**WORK TO COMPLETE**
Exactly the lines from the one containing "ts | lk | lkts" through the final line of the listing are to be retyped, and nothing more.

**DATA FOR PROCESSING**
-- ==== Sys2Proof/Machine/RegMap.lean ====
section
/-! DEFINITION. The register map: a name for every register's offset in the window, and the table of access codes, writable bits, action bits and reset values (R7, R120 to R122 and the register table of each chapter). -/

namespace Sys2Proof.Machine

/-- The access codes of Table 0-4; `lkts` is a register both under key and tick-shadowed. -/
inductive Access where
  | rw | ro | w1c | wo | ts | lk | lkts
  deriving DecidableEq, Repr

/-- One register: its offset in the page, its code, the bits a write changes, its write-only action bits, its reset value. -/
structure RegDesc where
  off : Nat
  acc : Access
  wmask : Nat
  amask : Nat
  reset : Nat
  deriving DecidableEq, Repr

**RESULT OF THIS TASK**
  | rw | ro | w1c | wo | ts | lk | lkts
  deriving DecidableEq, Repr

/-- One register: its offset in the page, its code, the bits a write changes, its write-only action bits, its reset value. -/
structure RegDesc where
  off : Nat
  acc : Access
  wmask : Nat
  amask : Nat
  reset : Nat
  deriving DecidableEq, Repr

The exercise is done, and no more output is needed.